As a student determines how to connect himself or herself to the community in decision making, Kitchener (1985) gives five guidelines for an ethical decision.  These five guidelines give structure to an Honor and Integrity System to be fair and honest with all involved and help them to make decisions in the future.  The five guidelines are as follows: Respecting Autonomy (understanding that what one person might do may not be the appropriate decision for all), Doing No Harm (understanding the necessity to cause not extra harm to others because of one’s decision), Benefiting Others (understanding in what ways a decision can be of benefit to another), Being Just (asking oneself if the decision being made if fair and just to those involved), and Being Faithful (asking oneself if they are being faithful to the ideals, people, and morals that one holds dear).    

Background

The Honor and Integrity System

In Fall 1994, Kansas State Provost James Coffman convened the Provost’s Task Force for Academic Honesty with a charge to create policies and guidelines to enhance academic integrity at Kansas State.  By 1996, a draft for the Kansas State Honor System was in place.  Within this draft, authors Dr. Mitchell D. Strauss and Brad Finkeldei (Student Body Vice President) compiled the overarching ideas of the current honor pledge. These ideas included:

That, as K-State students, they will not give or receive aid in examinations; that they will not give or receive non permitted aid in class work, in the preparation of reports or in any other work that is to be used by the instructor as the basis of grading. That, as K-State students, they will do their share and take an active part in seeing to it that others as well as themselves uphold the spirit and letter of the Honor System. This includes reporting an observed dishonesty. That, the faculty, on its part, manifests its confidence in the honor of its students by refraining from taking unusual and unreasonable precautions to prevent the forms of dishonesty mentioned above. The faculty will attempt to avoid academic procedures that create temptations to violate the Honor Pledge. On all course work, assignments, or examinations done by students at Kansas State University, the following Honor Pledge is either required or implied: ‘On my honor as a student, I have neither given nor received unauthorized aid on this academic work’ (Kansas State Honor and Integrity System, 2008, n.p.).

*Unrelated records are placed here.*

-- ==== Sys2Proof/Machine/Contexts.lean ====
section
/-! DEFINITION. Tenants and contexts: creation, teardown, reset, destruction, budgets, CORES requests (R324 to R332, R338 to
R341). -/

namespace Sys2Proof.Machine

/-! ### Random bytes and LOCAL keys (R367, R368, R381) -/

/-- Some bytes of the deterministic generator of R367: one request. -/
def Dev.random (d : Dev) (n : Nat) : List Byte × Dev :=
  ((List.range n).map (Sys2Proof.Config.randomByte d.sec.randReqs), { d with sec := { d.sec with randReqs := d.sec.randReqs + 1 } })

/-- The memory key of a tenant, with its label, and its mode. -/
def Dev.setKey (d : Dev) (t mode : Nat) (key label : List Byte) : Dev :=
  let d := { d with sec := { d.sec with keys := SMap.set d.sec.keys t (key, label) } }
  d.put F.tenSecStat_mode t mode

/-- A LOCAL key for a tenant in NONE; with a failed noise source it stays in NONE (R368). -/
def Dev.localKey (d : Dev) (t : Nat) : Dev :=
  if d.flag F.secStat_noise_fail 0 then d.put F.tenSecStat_mode t 0
  else
    let (key, d) := d.random 64
    d.setKey t 1 key (leBytes 16 0)

/-! ### Teardown (R338) -/

/-- Release the host-window bindings of a context (R352). -/
def Dev.releaseWindows (d : Dev) (c : Nat) : Dev :=
  d.each (List.range 64) fun i d =>
    if d.flag F.hostWinCfg_valid 0 i && d.get F.hostWinCfg_ctx 0 i = c then (d.setReg .hostWinCfg 0 0 i).setReg .hostWinVa 0 0 i
    else d

/-- Abandon the work of a context, class by class (R338 item 2). -/
def Dev.abandon (d : Dev) (c : Nat) : Dev :=
  let d := (d.dropUpds c).showUnits
  let d := d.each (d.ctx c).moves fun m d => (d.releaseMove c m).dropMove c m.id
  let d := d.each ((d.ctx c).rollouts.map (·.seq)) fun s d => (d.endRollout c s Status.ctxTornDown 7).finishRollout c s
  let d := d.each ((d.ctx c).pools.map (·.1)) fun p d => d.deletePool c p
  let d := d.each (List.range 64) fun g d =>
    if d.inGroup c g || ((d.group g).forming.map (·.ctx)) = some c then d.freeGroup g Status.ctxTornDown else d
  let d := match (d.ctx c).ckpt with | some k => d.endSave c k Status.ctxTornDown | none => d
  let d := d.each (List.range 256) fun w d => if d.ownsSet c w then d.endSet w Status.ctxTornDown else d
  let d := d.each (List.range 1024) fun r d => if d.ringOf c r then d.freeRing r else d
  d.releaseWindows c

/-- A descriptor of some queues waits no longer anywhere: its AWAIT, its SEND, its self-test. -/
def Dev.forget (d : Dev) (qs : List Nat) : Dev :=
  let d := d.each (List.range 256) fun w d =>
    if (d.wset w).awaits.any fun x => qs.contains x.q then
      d.modWset w fun s => { s with awaits := s.awaits.filter fun x => !qs.contains x.q }
    else d
  { d with sends := d.sends.filter fun e => !qs.contains e.who.q,
           tests := d.tests.map fun t => { t with who := t.who.filter fun x => !qs.contains x.q } }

Kansas State Student Senate approved the proposed modified honor code system on December 4, 1997, and Faculty Senate followed in the same suit on April 4, 1998.  Through the 1998-1999 academic year, Honor Council appointees constructed the constitution and by-laws for the Honor System.  In February 2004, this constitution was amended to include graduate students within the honor pledge.  The motto for this system soon became “Education, Consultation, Mediation, Adjudication: We do it ALL with student and faculty development in mind!” (Kansas State Honor and Integrity System, 2008, n.p.).

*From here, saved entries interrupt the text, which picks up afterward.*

/-! ### Clauses (chapter 2) -/

/-- LAUNCH, with a descriptor and a context that pass the first checks of Table 2.4: where its image passes too and the context's
kind allows the clause, it queues the clause behind those whose descriptors were taken before its own; where the image does not, it ends with the image's status. -/
def Obligations.LaunchQueuesItsClause : Prop :=
  ∀ (s : State) (q i c : Nat) (w : Waiter) (bs : List Byte) (r : Except Nat (List Byte)) (d1 : Dev),
    s.dev.Stands q i 1 256 c w bs → launchForm bs = true → fieldAt bs 24 2 ≠ 0 →
    fieldAt bs 24 2 ≤ (s.dev.coresOf c).length → s.dev.loadImage c (fieldAt bs 16 8) = (r, d1) →
    genAllowed (d1.kindOf c) (bitOf (fieldAt bs 27 1) 0) (fieldAt bs 26 1) = true →
    ∃ t, exec (.launch q i) s = .next t ∧
      (∀ h, r = .ok h → ∃ y, (t.dev.ctx c).clauses = insertClause y (d1.ctx c).clauses ∧
        (∀ x, s.dev.desc q i = some x → y.ord = x.ord) ∧ y.ref = .desc q i ∧ y.who = some w ∧ y.placed = false ∧ y.k = fieldAt bs 24 2 ∧ y.tense = fieldAt bs 26 1 ∧
        y.gen = bitOf (fieldAt bs 27 1) 0 ∧ y.expectCyc = fieldAt bs 32 4 ∧ y.wcetCyc = fieldAt bs 36 4 ∧
        y.digest = slice h 664 64) ∧
      (∀ st, r = .error st → d1.Awaited w → t.dev.DueLast w st 0 ∧ (t.dev.ctx c).clauses = (d1.ctx c).clauses)

/-- A waiting clause that is first among those that can be placed, of a LAUNCH or of a pool's step, is placed on its context's
lowest-numbered eligible cores, on all of them at once; a core that leaves at the next full stop takes none (log entry 70). -/
def Obligations.PlacementTakesTheLowestEligibleCores : Prop :=
  ∀ (s : State) (ref : ClauseRef) (c : Nat) (y : Clause), wfRef ref = true →
    (match ref with | .desc q _ => s.dev.ctxOfQueue q | .step x _ _ => some x) = some c → s.dev.working c = true →
    (s.dev.ctx c).clauses.find? (s.dev.placeable c) = some y → y.ref = ref →
    ∃ t, exec (.clausePlace ref) s = .next t ∧ t = s.withDev (s.dev.placeClause c y) ∧
      ((s.dev.eligibles c y).take y.k).length = y.k ∧
      (∀ k ∈ (s.dev.eligibles c y).take y.k, s.dev.eligible c y k = true ∧ k ∈ s.dev.coresOf c) ∧
      (∀ k ∈ (s.dev.eligibles c y).take y.k, ∀ k' ∈ s.dev.coresOf c, s.dev.eligible c y k' = true →
        k' ∉ s.dev.leaving → k' ∉ (s.dev.eligibles c y).take y.k → k < k')

/-- A placed clause whose sequencers issue and whose transfers have completed completes: it leaves its context, and its LAUNCH
completes OK with result word 0. -/
def Obligations.ClauseCompletionEndsItsLaunch : Prop :=
  ∀ (s : State) (c id : Nat) (lengths : List Nat) (y : Clause) (w : Waiter), c < 256 → s.dev.working c = true →
    (s.dev.ctx c).clauses.find? (fun z => z.id = id) = some y → y.placed = true → y.who = some w →
    lengths.length = y.cores.length → s.dev.Awaited w →
    (∀ k ∈ y.cores, s.dev.get F.coreSeqStat_state k y.tense = SeqSt.issue ∧ s.dev.xfersDone k y.tense = true) →
    ∃ t, exec (.clauseComplete c id lengths) s = .next t ∧ (∀ z ∈ (t.dev.ctx c).clauses, z.id ≠ id) ∧ t.dev.DueLast w 0 0

/-- HANDLE_PUSH gives the handle to the next core of the chain's consumer, last in the bound queue, once the sequencer's
transfers have completed; HANDLE_POP takes the oldest handle of the queue bound on its core, and one whose FMT is reserved faults the context. -/
def Obligations.HandlesPassInOrder : Prop :=
  (∀ (s : State) (core seq chain c k hq : Nat) (y : Clause) (h : Chain) (v : Word), s.dev.Runs core seq c y → chain < 1024 →
    SMap.find (s.dev.ctx c).chains chain = some h → h.bound[h.turn % max 1 h.bound.length]? = some (k, hq) → k < 256 → hq < 32 →
    s.dev.get F.coreHqStat_fill k hq < 64 → s.dev.xfersDone core seq = true →
    ∃ t, exec (.handlePush core seq chain v) s = .next t ∧
      SMap.get (t.dev.core k).handles [] hq = SMap.get (s.dev.core k).handles [] hq ++ [v] ∧
      t.dev.get F.coreHqStat_fill k hq = s.dev.get F.coreHqStat_fill k hq + 1 ∧
      t.dev.get F.coreSeqStat_state core seq = SeqSt.issue) ∧
  (∀ (s : State) (core seq chain c hq : Nat) (y : Clause) (h : Chain) (v : Word) (rest : List Word),
    s.dev.Runs core seq c y → chain < 1024 → SMap.find (s.dev.ctx c).chains chain = some h → h.clause = y.id →
    h.bound.find? (fun p => p.1 = core) = some (core, hq) → hq < 32 → rest.length < 64 →
    SMap.get (s.dev.core core).handles [] hq = v :: rest →
    ∃ t, exec (.handlePop core seq chain) s = .next t ∧
      (bitsOf v.toNat 56 4 ≠ 0xF → t.dev.out = .toClause core seq v.toNat :: s.dev.out ∧
        SMap.get (t.dev.core core).handles [] hq = rest ∧ t.dev.get F.coreHqStat_fill core hq = rest.length) ∧
      (bitsOf v.toNat 56 4 = 0xF → t.dev = ((((s.dev.issues core seq).modCore core fun x =>
        { x with handles := SMap.set x.handles hq rest }).put F.coreHqStat_fill core rest.length hq).faultCtx c
          Status.formatUnknown core seq 0)))

/-! ### Full stops (chapters 2, 7) -/

/-- The learning full stop, once the conditions of R47 hold, rounds and clears the partial sums, discards the role's handles and
enters the job's barrier with the device's own flag and sum: a job of one device meets it at once, a group's enters the group's series.
A job's barrier is met where its operation has brought the flag and the sum, and aborted with its operation or after it; a generation
full stop empties the handle queues of the cores that a pending request names. -/
def Obligations.FullStopsComplete : Prop :=
  (∀ (s : State) (c : Nat) (rsp : TierRsp) (d1 : Dev), c < 256 → s.dev.working c = true →
    s.dev.get F.lrnStepStat_phase c = LrnSt.run → s.dev.stopReady c = true →
    d1 = (((s.dev.clearSums c).discardHandles (s.dev.lrnCores c)).put F.lrnStepStat_phase c LrnSt.stopping).modCtx c
      (fun x => { x with inBarrier := true }) →
    (d1.jobGroup c = none → exec (.learningFullStop c rsp) s =
      .next (s.withDev (d1.barrierEffect c (s.dev.ownFlag c) (s.dev.ownSum c) rsp))) ∧
    (∀ g, d1.jobGroup c = some g → d1.inGroup c g = true → exec (.learningFullStop c rsp) s =
      .next (s.withDev (d1.enterBarrier c g (s.dev.ownFlag c) (s.dev.ownSum c) rsp))) ∧
    (∀ g, d1.jobGroup c = some g → d1.inGroup c g = false → exec (.learningFullStop c rsp) s = .next (s.withDev (d1.abortEffect c)))) ∧
  (∀ (s : State) (c g : Nat) (rsp : TierRsp) (o : CollOp), c < 256 → s.dev.jobGroup c = some g →
    (s.dev.group g).stopOp = some o → (s.dev.ctx c).inBarrier = true → s.dev.working c = true → s.dev.inGroup c g = true →
    o.ready (s.dev.ranksOf g) s.dev.ownRank = true →
    exec (.barrierMet c rsp) s =
      .next (s.withDev ((s.dev.finishOp g o Status.ok 0 rsp).barrierEffect c o.stopResult.2 o.stopResult.1 rsp))) ∧
  (∀ (s : State) (c g : Nat) (o : CollOp) (t0 : Nat), c < 256 → s.dev.jobGroup c = some g → (s.dev.ctx c).inBarrier = true →
    s.dev.working c = true → s.dev.inGroup c g = true → (s.dev.group g).stopOp = some o → s.dev.get F.fabGrpCfg_mode g ≠ 1 →
    o.issued = some t0 → t0 + 1000 * s.dev.get F.fabGrpCtl_tmo_us g < s.dev.ns →
    exec (.barrierAbort c) s = .next (s.withDev ((s.dev.abortOp g o.num (s.dev.groupRank g) 1).abortEffect c))) ∧
  (∀ (s : State) (c g : Nat), c < 256 → s.dev.jobGroup c = some g → (s.dev.ctx c).inBarrier = true →
    s.dev.working c = true → (s.dev.group g).stopOp = none →
    exec (.barrierAbort c) s = .next (s.withDev (s.dev.abortEffect c))) ∧
  (∀ (s : State) (c : Nat) (ks : List Nat), c < 256 → s.dev.working c = true →
    ks = (s.dev.ctx c).stopping.filter (fun k => s.dev.ownsCore c k && s.dev.genRole k) → ks ≠ [] →
    (∀ k ∈ ks, s.dev.coreStopped k = true) →
    exec (.generationFullStop c) s =
      .next (s.withDev (((((s.dev.discardHandles ks).clearHalts ks).endStepWait ks).issueHeld ks).removeSlow c ks)))

/-! ### Cores (chapters 1, 2) -/

/-- A core that no working context holds is reset: its local store, handles, sequencers, channels, generator and registers of
core domain return to their reset values. A core is removed where it is FREE or at a full stop of its role. Whoever may write a
core's window clears its counters. -/
def Obligations.CoreCommandsComplete : Prop :=
  (∀ (s : State) (k : Nat), k < 256 → s.dev.get F.coreState_state k = CoreSt.free →
    exec (.coreReset k) s = .next (s.withDev (s.dev.resetCore k))) ∧
  (∀ (s : State) (k : Nat), k < 256 → s.dev.get F.coreState_state k = CoreSt.free →
    ∃ t, exec (.coreRemove k) s = .next t ∧ t.dev.get F.coreState_state k = CoreSt.removed) ∧
  (∀ (s : State) (fn k j : Nat), fn < 64 → k < 256 → j < 24 → s.dev.coreWritable fn k = true →
    ∃ t, exec (.cntClrStall fn k) s = .next t ∧ t.dev.get F.coreStallCtr_count k j = 0) ∧
  (∀ (s : State) (fn k : Nat), fn < 64 → k < 256 → s.dev.coreWritable fn k = true →
    ∃ t, exec (.cntClrLag fn k) s = .next t ∧ t.dev.get F.coreLagCyc_lag k = 0) ∧
  (∀ (s : State) (fn k : Nat), fn < 64 → k < 256 → s.dev.coreWritable fn k = true →
    ∃ t, exec (.cntClrWcet fn k) s = .next t ∧ t.dev.get F.coreWcetOvr_count k = 0 ∧ t.dev.get F.coreWcetOvr_last_over k = 0)

/-- A core reset leaves every register of core domain of that core at its reset value, its record empty, and every other
register, core and memory as before. -/
def Obligations.CoreResetScope : Prop :=
  ∀ (s : State) (k : Nat), k < 256 → s.dev.get F.coreState_state k = CoreSt.free →
    ∃ t, exec (.coreReset k) s = .next t ∧ t.dev.core k = Core.init ∧
      (∀ (r : Reg) (j : Nat), (regSpec r).block = .core → (regSpec r).dom = .core →
        t.dev.reg r k j = (resetWord s.dev.cfg r k j).toNat) ∧
      (∀ (r : Reg) (i j : Nat), ((regSpec r).block ≠ .core ∨ (regSpec r).dom ≠ .core ∨ i ≠ k) →
        t.dev.reg r i j = s.dev.reg r i j) ∧
      (∀ k', k' ≠ k → t.dev.core k' = s.dev.core k') ∧ t.dev.mem = s.dev.mem ∧ t.dev.ctxs = s.dev.ctxs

To date, 836 cases have been filed with the K-State Honor and Integrity System representing over 1100 students (Kansas State Honor and Integrity System, 2008). Faculty, staff, and other students can submit a violation report to the office regarding academic dishonesty.  As faculty and staff have the autonomy to decide to report, they too have the autonomy to decide upon a sanction for the student.  The step-by-step process that an alleged violator follows is one of due process to the student.  The student has the right to contest an allegation; however, one cannot contest the sanction.  The flowchart below (Fig. 1) follows an Honor and Integrity System report from being filed until closing the case.
 

RobertsHonorandIntegritySystemFlowchart.jpg
Figure 1: The Honor and Integrity System “Due Process” Flowchart
(Roberts, personal communication,
February 20, 2009)


Since its inception, the Kansas State Honor and Integrity System reports have ranged from minor offenses such as having a fellow classmate sign an attendance sheet for another to major offenses which could include law enforcement officials through breaking and entering to gain test material or bribery for an increased grade. As previously mentioned, faculty and staff reporters may determine a sanction for the alleged violator.  In determining an appropriate sanction, the Honor and Integrity System suggests that the reporter and hearing panel establish the level of truthfulness of the alleged violator through the process, the premeditation of the act that violated the honor pledge, and the flagrancy or severity of the act.  These three components can assist in determining the severity of a sanction from a warning to possibly suspension or expulsion from the university. One well known punitive sanction for students is reception of an “XF” for the course of violation which signifies on the student’s transcript that the student has failed this class due to academic dishonesty.  Although well known, the “XF” is no longer the standard sanction.  Based upon the focus of student development and education, the most common sanction for a student is currently the Development and Integrity course.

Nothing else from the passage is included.